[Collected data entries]
****************************************

/-! ### WellFormed: one ill-formed term for each check of each constructor (R47) -/

theorem test_wf_loadConst_operandB : Instr.wf (.loadConst 128 0) = false := by decide
theorem test_wf_loadConst_operandC : Instr.wf (.loadConst 0 16384) = false := by decide
theorem test_wf_readMem_operandB : Instr.wf (.readMem 128 0) = false := by decide
theorem test_wf_readMem_operandC : Instr.wf (.readMem 0 16384) = false := by decide
theorem test_wf_writeMem_operandB : Instr.wf (.writeMem 128 0) = false := by decide
theorem test_wf_writeMem_operandC : Instr.wf (.writeMem 0 16384) = false := by decide
theorem test_wf_mod_operandB : Instr.wf (.mod 128 0) = false := by decide
theorem test_wf_mod_operandC : Instr.wf (.mod 0 16384) = false := by decide

/-! ### Decoding, from words written out bit by bit: ignored, OperandC, OperandB, opcode (R47, R48) -/

theorem test_decode_loadConst : instrOf (decodeWord
    (0b000000000000#12 ++ 0b11000000111001#14 ++ 0b0000101#7 ++ 0b1111001#7)) = some (.loadConst 5 12345) := by decide
theorem test_decode_readMem : instrOf (decodeWord
    (0b000000000000#12 ++ 0b00000000000010#14 ++ 0b0000011#7 ++ 0b0010010#7)) = some (.readMem 3 2) := by decide
theorem test_decode_writeMem : instrOf (decodeWord
    (0b000000000000#12 ++ 0b00000100101100#14 ++ 0b0000011#7 ++ 0b0101100#7)) = some (.writeMem 3 300) := by decide
theorem test_decode_mod : instrOf (decodeWord
    (0b000000000000#12 ++ 0b00000000000110#14 ++ 0b0000101#7 ++ 0b0000100#7)) = some (.mod 5 6) := by decide

/-- K5 and K6: the fixed 14-bit read of OperandC. -/
theorem test_decode_fixed_width :
    decode ⟨0x12, 0x81, 0x20, 0x00, 0x00⟩ = ⟨18, 2, 130, true⟩ ∧
    decode ⟨0x12, 0x80, 0xE0, 0x0F, 0x00⟩ = ⟨18, 0, 16258, true⟩ := by decide
/-- K7, K9, K10: bits 39 to 28 are ignored. -/
theorem test_decode_ignored_bits :
    decode ⟨0x79, 0x00, 0x00, 0xF0, 0xFF⟩ = ⟨121, 0, 0, true⟩ ∧
    decode ⟨0x92, 0x81, 0x00, 0x10, 0x00⟩ = ⟨18, 3, 2, true⟩ ∧
    decode ⟨0x92, 0x81, 0x00, 0x00, 0x01⟩ = ⟨18, 3, 2, true⟩ := by decide
/-- K4, K11, K12: an opcode that is not defined, the low bit of B, the low bit of C. -/
theorem test_decode_unknown :
    decode ⟨0xFF, 0xFF, 0xFF, 0xFF, 0xFF⟩ = ⟨127, 127, 16383, false⟩ ∧
    decode ⟨0x80, 0x00, 0x00, 0x00, 0x00⟩ = ⟨0, 1, 0, false⟩ ∧
    decode ⟨0x00, 0x40, 0x00, 0x00, 0x00⟩ = ⟨0, 0, 1, false⟩ := by decide
/-- The table's numbering: bit 0 is the least significant bit of the first byte. -/
theorem test_decodeTableWord :
    decodeTableWord 40 0x000C0E42F9 = some (.loadConst 5 12345) ∧ decodeTableWord 40 0x0000008192 = some (.readMem 3 2) ∧
    decodeTableWord 40 0x00000143AC = some (.writeMem 7 5) ∧ decodeTableWord 40 0x0000018284 = some (.mod 5 6) ∧
    decodeTableWord 8 0xAC79 = some (.loadConst 0 0) ∧ decodeTableWord 40 0x7F = none := by decide
/-- E2, E6, E9, E13: the words of the largest operands. -/
theorem test_encode_largest :
    encode (.loadConst 127 16383) = 0x000FFFFFF9#40 ∧ encode (.readMem 127 127) = 0x00001FFF92#40 ∧
    encode (.writeMem 127 511) = 0x00007FFFAC#40 ∧ encode (.mod 127 127) = 0x00001FFF84#40 := by decide

/-! ### PACK and ENC -/

/-- R71 (a), (d), (f) and R72. -/
theorem test_pack_words :
    pack [] = .word 0 ∧ pack [⟨2 ^ 40 - 1, 40⟩] = .word 0xFFFFFFFFFF#40 ∧
    pack [⟨5, 3⟩, ⟨1, 1⟩] = .word 13 ∧ pack [⟨13, 4⟩] = .word 13 ∧
    pack [⟨121, 7⟩, ⟨5, 7⟩, ⟨12345, 14⟩] = .word 0x000C0E42F9#40 := by decide
/-- R71 (b) and R69. -/
theorem test_pack_fails :
    pack [⟨1, 0⟩] = .fieldOverflow ∧ pack [⟨0, 41⟩] = .refused (.fieldListTooWide 41) := by decide
/-- E10 and E14. -/
theorem test_encodeWord :
    encodeWord "WRITE_MEM" 3 300 = .word .writeMem 4915628 ∧ encodeWord "MOD" 5 6 = .word .mod 98948 := by decide
/-- EF1 to EF6. -/
theorem test_encodeWord_overflow :
    encodeWord "LOAD_CONST" 128 0 = .failed .fieldOverflow ∧ encodeWord "LOAD_CONST" 0 16384 = .failed .fieldOverflow ∧
    encodeWord "READ_MEM" 0 128 = .failed .fieldOverflow ∧ encodeWord "WRITE_MEM" 0 512 = .failed .fieldOverflow ∧
    encodeWord "MOD" 0 128 = .failed .fieldOverflow ∧ encodeWord "MOD" 128 0 = .failed .fieldOverflow := by decide
/-- EF8 and EF9. -/
theorem test_encodeWord_unknown :
    encodeWord "FOO" 1 99999 = .failed (.unknownCommand "FOO") ∧
    encodeWord "load_const" 1 1 = .failed (.unknownCommand "load_const") := by decide
/-- ER2, its first turn. -/
theorem test_encoder_line : nextOf (step (encAt [.instr "LOAD_CONST" 5 12345])) =
    some { encAt [] with
      encWords := [202261241], encLog := [⟨121, "LOAD_CONST", 5, 12345, w_F9420E0C00⟩] } := by decide
/-- ER4. -/
theorem test_encoder_failure : nextOf (step (encAt [.instr "WRITE_MEM" 0 512])) =
    some { encAt [] with encStatus := .failed .fieldOverflow } := by decide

****************************************

#### WHAT YOU ARE ASKED TO DO:
Lines from the one holding "16384 = .failed .fieldOverflow ∧" to the last line of the records: return these exactly, and only these.

#### SOLUTION TO THE EXERCISE:
    encodeWord "LOAD_CONST" 128 0 = .failed .fieldOverflow ∧ encodeWord "LOAD_CONST" 0 16384 = .failed .fieldOverflow ∧
    encodeWord "READ_MEM" 0 128 = .failed .fieldOverflow ∧ encodeWord "WRITE_MEM" 0 512 = .failed .fieldOverflow ∧
    encodeWord "MOD" 0 128 = .failed .fieldOverflow ∧ encodeWord "MOD" 128 0 = .failed .fieldOverflow := by decide
/-- EF8 and EF9. -/
theorem test_encodeWord_unknown :
    encodeWord "FOO" 1 99999 = .failed (.unknownCommand "FOO") ∧
    encodeWord "load_const" 1 1 = .failed (.unknownCommand "load_const") := by decide
/-- ER2, its first turn. -/
theorem test_encoder_line : nextOf (step (encAt [.instr "LOAD_CONST" 5 12345])) =
    some { encAt [] with
      encWords := [202261241], encLog := [⟨121, "LOAD_CONST", 5, 12345, w_F9420E0C00⟩] } := by decide
/-- ER4. -/
theorem test_encoder_failure : nextOf (step (encAt [.instr "WRITE_MEM" 0 512])) =
    some { encAt [] with encStatus := .failed .fieldOverflow } := by decide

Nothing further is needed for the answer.